Printed Letters: November 17, 2016

Higher royalties results in local revenues

The Bureau of Land Management oversees the production of oil and natural gas on federal lands. These lands and the minerals they contain are owned by all Americans.

A portion of the money generated by the sale of federal oil and gas is returned to taxpayers in the form of royalty payments to the federal government, states and local communities. That money supports local schools, fire departments and the construction of roads and bridges.

Currently, a significant portion of the gas produced is wasted when it is vented to the atmosphere or burned at the well site.
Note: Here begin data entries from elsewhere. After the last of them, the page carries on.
/-- R103: each escaped byte adds one byte. -/
theorem stuff_length (c : Config) (s : Bytes) :
    (stuff c s).length = s.length + s.countP (fun b => b = Config.delim ∨ b = c.esc) := by
  induction s with
  | nil => rfl
  | cons b s ih =>
    by_cases hb : b = Config.delim ∨ b = c.esc
    · rw [stuff_cons_special c hb, List.countP_cons_of_pos (by simpa using hb)]
      simp only [List.length_cons, ih]
      omega
    · rw [stuff_cons_plain c hb, List.countP_cons_of_neg (by simpa using hb)]
      simp only [List.length_cons, ih]
      omega

/-- R102: a buffer of only DELIM and ESC doubles. -/
theorem stuff_length_of_escaped {c : Config} {s : Bytes} (h : ∀ b ∈ s, b = Config.delim ∨ b = c.esc) :
    (stuff c s).length = 2 * s.length := by
  have hall : s.countP (fun b => b = Config.delim ∨ b = c.esc) = s.length :=
    List.countP_eq_length.2 fun b hb => decide_eq_true (h b hb)
  rw [stuff_length, hall, two_mul]

/-- R10: neither escaped code is ESC. -/
theorem legal_codes_ne_esc {c : Config} (hc : c.Legal) :
    Config.delim ^^^ c.mask ≠ c.esc ∧ c.esc ^^^ c.mask ≠ c.esc := by
  obtain ⟨-, hmask, hne⟩ := hc
  exact ⟨by simpa [Config.delim] using hne, by simpa using hmask⟩

/-- R103: in a stuffed buffer an escape byte is followed by an escaped code. -/
theorem stuff_esc_followed {c : Config} (hc : c.Legal) (s : Bytes) (k : Nat) (hk : (stuff c s)[k]? = some c.esc) :
    (stuff c s)[k + 1]? = some (Config.delim ^^^ c.mask) ∨ (stuff c s)[k + 1]? = some (c.esc ^^^ c.mask) := by
  induction s generalizing k with
  | nil => simp at hk
  | cons b s ih =>
    by_cases hb : b = Config.delim ∨ b = c.esc
    · rw [stuff_cons_special c hb] at hk ⊢
      match k with
      | 0 => exact hb.imp (congrArg fun b => some (b ^^^ c.mask)) (congrArg fun b => some (b ^^^ c.mask))
      | 1 =>
        obtain ⟨hdelim, hesc⟩ := legal_codes_ne_esc hc
        have hcode : b ^^^ c.mask = c.esc := Option.some.inj hk
        obtain rfl | rfl := hb
        · exact absurd hcode hdelim
        · exact absurd hcode hesc
      | k + 2 => exact ih k hk
    · rw [stuff_cons_plain c hb] at hk ⊢
      match k with
      | 0 => exact absurd (.inr (Option.some.inj hk)) hb
      | k + 1 => exact ih k hk

/-! ### Destuffing -/

/-- R107: the scan reads a stuffed buffer back. -/
theorem destuffBody_stuff {c : Config} (hc : c.Legal) (s : Bytes) : destuffBody c (stuff c s) = .ok s := by
  have h := destuffBody_stuff_append hc s []
  rwa [List.append_nil, destuffBody.eq_def c [], Except.map, List.append_nil] at h

/-- R107: the scan reads only the stuffing of a buffer back to it. -/
theorem destuffBody_eq_ok_iff {c : Config} (hc : c.Legal) (f s : Bytes) : destuffBody c f = .ok s ↔ f = stuff c s := by
  constructor
  · intro h
    obtain ⟨t, ht, rfl⟩ | ⟨he, -⟩ := destuffBody_cases hc f
    · rw [Except.ok.inj (ht.symm.trans h)]
    · exact absurd (he.symm.trans h) (by simp)
  · rintro rfl
    exact destuffBody_stuff hc s

/-- R105: the scan fails exactly where a malformed rest follows a stuffed part. -/
theorem destuffBody_eq_error_iff {c : Config} (hc : c.Legal) (f : Bytes) :
    destuffBody c f = .error .framingError ↔ ∃ decoded rest, f = stuff c decoded ++ rest ∧ Malformed c rest := by
  constructor
  · intro h
    obtain ⟨s, hs, -⟩ | ⟨-, hmal⟩ := destuffBody_cases hc f
    · exact absurd (hs.symm.trans h) (by simp)
    · exact hmal
  · rintro ⟨decoded, rest, rfl, hmal⟩
    rw [destuffBody_stuff_append hc, destuffBody_malformed hc hmal]
    rfl

theorem stripDelim_of_ne_concat {f : Bytes} (h : ∀ g, f ≠ g ++ [Config.delim]) : stripDelim f = f := by
  rw [stripDelim, if_neg]
  intro hlast
  obtain ⟨g, hg⟩ := List.getLast?_eq_some_iff.1 hlast
  exact h g hg

/-! ### Splitting -/

/-- R108: `s` cut at every delimiter gives `frames`, and `rem` as what follows its last delimiter. -/
structure IsCut (s : Bytes) (frames : List Bytes) (rem : Option Bytes) : Prop where
  joins : s = frames.flatMap (· ++ [Config.delim]) ++ rem.getD []
  frames_undelimited : ∀ f ∈ frames, Config.delim ∉ f
  rem_spec : ∀ r, rem = some r → r ≠ [] ∧ Config.delim ∉ r

theorem IsCut.rest_undelimited {s : Bytes} {frames : List Bytes} {rem : Option Bytes} (h : IsCut s frames rem) :
    Config.delim ∉ rem.getD [] := by
  cases rem with
  | none => exact List.not_mem_nil
  | some r => exact (h.rem_spec r rfl).2

theorem isCut_split (s : Bytes) : IsCut s (split s).1 (split s).2 := by
  obtain ⟨hjoin, hframes, hrest⟩ := splitLoop_spec [] s List.not_mem_nil
  rw [split_eq]
  by_cases hr : (splitLoop [] s).2 = []
  · rw [if_pos hr]
    exact ⟨by rwa [hr] at hjoin, hframes, by simp⟩
  · rw [if_neg hr]
    exact ⟨hjoin, hframes, by rintro r ⟨⟩; exact ⟨hr, hrest⟩⟩

/-- R108: `split` gives the only cut of a buffer. -/
theorem IsCut.split_eq {s : Bytes} {frames : List Bytes} {rem : Option Bytes} (h : IsCut s frames rem) :
    split s = (frames, rem) := by
  have hloop : splitLoop [] s = (frames, rem.getD []) := by
    rw [h.joins, splitLoop_join h.frames_undelimited h.rest_undelimited]
  rw [Machine.split_eq, hloop]
  cases rem with
  | none => rfl
  | some r => simp [(h.rem_spec r rfl).1]

theorem split_eq_iff_isCut (s : Bytes) (frames : List Bytes) (rem : Option Bytes) :
    split s = (frames, rem) ↔ IsCut s frames rem := by
  constructor
  · intro h
    simpa only [h] using isCut_split s
  · exact IsCut.split_eq

/-- R110 (d): the cut of a buffer goes on with a chunk as the cut of its remainder and the chunk. -/
theorem IsCut.append {u chunk : Bytes} {frames frames' : List Bytes} {rem rem' : Option Bytes}
    (h : IsCut u frames rem) (h' : IsCut (rem.getD [] ++ chunk) frames' rem') :
    IsCut (u ++ chunk) (frames ++ frames') rem' where
  joins := by rw [h.joins, List.append_assoc, h'.joins, List.flatMap_append, List.append_assoc]
  frames_undelimited f hf := (List.mem_append.1 hf).elim (h.frames_undelimited f) (h'.frames_undelimited f)
  rem_spec := h'.rem_spec

theorem countP_delim_of_not_mem {f : Bytes} (h : Config.delim ∉ f) : f.countP (fun b => b = Config.delim) = 0 :=
  List.countP_eq_zero.2 fun b hb => by simpa using ne_of_mem_of_not_mem hb h

/-- R110 (c): every byte of a joined buffer stands in a frame or in the rest, or is a delimiter. -/
theorem length_join {frames : List Bytes} {rest : Bytes} (hf : ∀ f ∈ frames, Config.delim ∉ f)
    (hr : Config.delim ∉ rest) :
    (frames.map List.length).sum + rest.length +
      (frames.flatMap (· ++ [Config.delim]) ++ rest).countP (fun b => b = Config.delim) =
      (frames.flatMap (· ++ [Config.delim]) ++ rest).length := by
  induction frames with
  | nil => simp [countP_delim_of_not_mem hr]
  | cons f frames ih =>
    rw [List.forall_mem_cons] at hf
    have hrest := ih hf.2
    simp only [List.flatMap_cons, List.map_cons, List.sum_cons, List.append_assoc, List.countP_append,
      List.length_append, countP_delim_of_not_mem hf.1, List.countP_singleton, List.length_singleton, decide_true, if_true] at hrest ⊢
    omega

/-! ### Completing with a result -/

theorem exec_ok {i : Instr} {s : State} {r : Responses} {v : Bool} (hf : Fits s.cfg (commandSize i s))
    (hb : commandBody i s.clearResponses = .ok (r, v)) : exec i s = .next (s.succeed r v) := by
  rw [exec_eq_runCommand, runCommand_ok hf hb]

theorem exec_error {i : Instr} {s : State} {e : Code} (hf : Fits s.cfg (commandSize i s))
    (hb : commandBody i s.clearResponses = .error e) : exec i s = .next (s.fail e) := by
  rw [exec_eq_runCommand, runCommand_error hf hb]

/-- R28: the state left by a success without a remainder. -/
theorem State.succeed_false (s : State) (r : Responses) :
    s.succeed r false = { s with status := 0x20#32, resp := r } := by
  have hstatus : statusWord .ok false = 0x20#32 := by decide
  rw [State.succeed, hstatus]

/-- R28: the state left by a success with a remainder. -/
theorem State.succeed_true (s : State) (r : Responses) :
    s.succeed r true = { s with status := 0x30#32, resp := r } := by
  have hstatus : statusWord .ok true = 0x30#32 := by decide
  rw [State.succeed, hstatus]

/-- R28, R205: the state left by FramingError. -/
theorem State.fail_framingError (s : State) :
    s.fail .framingError = { s with status := 0x21#32, resp := Responses.cleared } := by
  have hstatus : statusWord .framingError false = 0x21#32 := by decide
  rw [State.fail, hstatus]

/-- R28, R205: the state left by CapacityExceeded. -/
theorem State.fail_capacityExceeded (s : State) :
    s.fail .capacityExceeded = { s with status := 0x28#32, resp := Responses.cleared } := by
  have hstatus : statusWord .capacityExceeded false = 0x28#32 := by decide
  rw [State.fail, hstatus]

/-- R59: a command whose input exceeds MAX_IN. -/
theorem exec_eq_capacityExceeded {i : Instr} {s : State} (h : Exceeds s.cfg (commandSize i s)) :
    exec i s = .next { s with status := 0x28#32, resp := Responses.cleared } := by
  rw [exec_exceeds h, State.fail_capacityExceeded]

/-! ### The obligations of 40_framer.md -/

/-- Settles O32: a body destuffs to a buffer exactly when it is that buffer's stuffing, and a stuffing holds no
delimiter to remove. -/
theorem stuffingIsABijection : Obligations.StuffingIsABijection := by
  refine fun c hc => ⟨fun s => ⟨?_, ?_⟩, fun g s hg h => ?_⟩
  · exact (congrArg (destuffBody c) (stripDelim_concat _)).trans (destuffBody_stuff hc s)
  · rw [destuff, stripDelim_of_not_mem (delim_not_mem_stuff hc s), destuffBody_stuff hc]
  · rw [destuff, stripDelim_of_not_mem hg] at h
    exact ((destuffBody_eq_ok_iff hc g s).1 h).symm

/-- Settles O28: the body of FRAME.ENC raises nothing, and each escaped byte adds one byte. -/
theorem frameEncFramesTheInput : Obligations.FrameEncFramesTheInput := by
  refine ⟨by decide, fun s hf => ?_, fun s he => exec_eq_capacityExceeded he,
    fun c hc => ⟨rfl, fun s hs => ?_, fun s hs => ?_, ?_⟩⟩
  · rw [exec_ok (i := .frameEnc) hf rfl, State.succeed_false]
    rfl
  · rw [← hc.esc_eq] at hs
    rw [List.length_append, stuff_length_of_escaped hs, List.length_singleton]
  · rw [← hc.esc_eq] at hs
    rw [stuff_eq_self fun b hb => not_or.2 (hs b hb)]
  · rw [hc.stuff_eq]
    decide

/-- Settles O29: the length counts the escaped bytes, and both escaped codes differ from DELIM and ESC. -/
theorem framesHoldOneDelimiterAtTheEnd : Obligations.FramesHoldOneDelimiterAtTheEnd := by
  intro c s hc
  have hlen : (stuff c s ++ [0x00#8]).length = s.length + s.countP (fun b => b = 0x00#8 ∨ b = c.esc) + 1 := by
    rw [List.length_append, stuff_length]
    rfl
  have hcount : s.countP (fun b => b = 0x00#8 ∨ b = c.esc) ≤ s.length := List.countP_le_length
  exact ⟨hlen, by omega, by omega, delim_not_mem_stuff hc s, stuff_esc_followed hc s⟩

/-- Settles O30: the scan of the body stops where a malformed rest follows a stuffed part. -/
theorem destuffFailsInThreeCases : Obligations.DestuffFailsInThreeCases := by
  intro c f body hc hbody
  have hstrip : stripDelim f = body := by
    obtain rfl | ⟨rfl, hne⟩ := hbody
    · exact stripDelim_concat body
    · exact stripDelim_of_ne_concat hne
  refine ⟨fun e => destuff_error, ?_⟩
  rw [destuff, hstrip]
  exact destuffBody_eq_error_iff hc body

/-- Settles O31: the body of FRAME.DEC answers what destuffing answers. -/
theorem frameDecRecoversTheBuffer : Obligations.FrameDecRecoversTheBuffer := by
  refine ⟨by decide, fun s buffer hf hd => ?_, fun s hf hd => ?_, fun s he => exec_eq_capacityExceeded he,
    fun c hc => ?_⟩
  · have hb : commandBody .frameDec s.clearResponses = .ok ({ Responses.cleared with out := buffer }, false) := by
      simp [commandBody, frameDecBody, hd]
    rw [exec_ok hf hb, State.succeed_false]
  · have hb : commandBody .frameDec s.clearResponses = .error .framingError := by
      simp [commandBody, frameDecBody, hd]
    rw [exec_error hf hb, State.fail_framingError]
  · simp only [hc.destuff_eq]
    decide

/-- Settles O33: a cut into delimited frames and a remainder is the cut that `split` gives. -/
theorem splitCutsAtEveryDelimiter : Obligations.SplitCutsAtEveryDelimiter := by
  intro s frames rem
  rw [split_eq_iff_isCut]
  exact ⟨fun ⟨hjoin, hframes, hrem⟩ => ⟨hjoin, hframes, hrem⟩, fun ⟨hjoin, hframes, hrem⟩ => ⟨hjoin, hframes, hrem⟩⟩

/-- Settles O34: the body of FRAME.SPLIT answers the frames of `split`, and REM_VALID with the remainder. -/
theorem frameSplitSplitsTheInput : Obligations.FrameSplitSplitsTheInput := by
  refine ⟨by decide, fun s frames hf hs => ?_, fun s frames r hf hs => ?_, fun s he => exec_eq_capacityExceeded he,
    by decide⟩
  · have hb : commandBody .frameSplit s.clearResponses = .ok ({ Responses.cleared with frames := frames }, false) := by
      simp [commandBody, frameSplitBody, hs]
    rw [exec_ok hf hb, State.succeed_false]
  · have hb : commandBody .frameSplit s.clearResponses =
        .ok ({ Responses.cleared with frames := frames, remOut := r }, true) := by
      simp [commandBody, frameSplitBody, hs]
    rw [exec_ok hf hb, State.succeed_true]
In fact, 200,000 metric tons of methane — the primary component of natural gas — were released from public lands between 2009 and 2014. If captured and sold, that gas would have generated $330 million per year.

Luckily, the BLM decided to resolve this issue and finalized a new rule on Tuesday that will limit methane waste. The requirements, if fully implemented, will keep gas in the pipeline, increasing the amount of money returned to local communities. A fair return to taxpayers means a better quality of life here on the Western Slope. We can use that revenue for many great things, like putting it toward our schools and infrastructure.

When you drive around Mesa County you’ll see numerous roads, buildings and sidewalks in need of repair. Our schools in District 51 are in desperate need of funding, as we rate average to below average compared to other school districts across the state. With the amount of money oil and gas companies make off of the resources extracted from our public lands, it is only right that our county benefits during the process.

As many of us know living in Mesa County, the impacts of the oil patch’s unpredictable boom and bust cycles are always felt on our local economy. Ensuring a fair return to taxpayers from royalties is simply smart for our community’s financial health now and into the future. The BLM methane rule provides insurance that our resources aren’t taken for next to nothing.

VICTORIA ONTIVEROS

Grand Junction

Protestors should know that Trump won fair and square

Eileen O’Toole (“We really need to talk about bigotry in the open”) takes issue with the notion that conservatives accepted the results of the last eight years. Well, since that election eight years ago was legal, we had to. But she goes on to denigrate “massive numbers of bigots disrupting everything both inside and outside the government.”

Wow! Just how did the country exist with all that massive “disruption?” She also said “...the Koch Brothers now own our government….” I guess I missed that sale. Further on in her letter she alleges, “white power rhetoric is even more disturbing now.” That eruption of “white power” is another event I have not noticed. She goes on to urge “upset protestors start planning for the next vote in two years and the one in four years.”

First off, these “protestors” should try to remember their civics course, if they ever took one. If not, then read the Constitution and research why we have an Electoral College. President-elect Trump won fair and square.

Oh, and by the way, “bigot” is defined by Webster as “A person who holds blindly and intolerantly to a particular creed or opinion.” That works both ways, be it a liberal or a conservative.

CREIGHTON BRICKER
Grand Junction

Redlands roundabout is 
unwanted and unwarranted

Many hundreds of taxpayers feel the proposed Redlands roundabout is unwanted, unwarranted, and unworkable.

At the “open house” regarding same, the engineers’ attitude was a tad patronizing and 100 percent evasive. Mike Curtis and Zane Znamenacek refused to admit the project is a done deal, and the mayor would not respond. (I guess our petition in opposition is being used for toilet paper.) Todd Hollenbeck alone had the guts to be truthful.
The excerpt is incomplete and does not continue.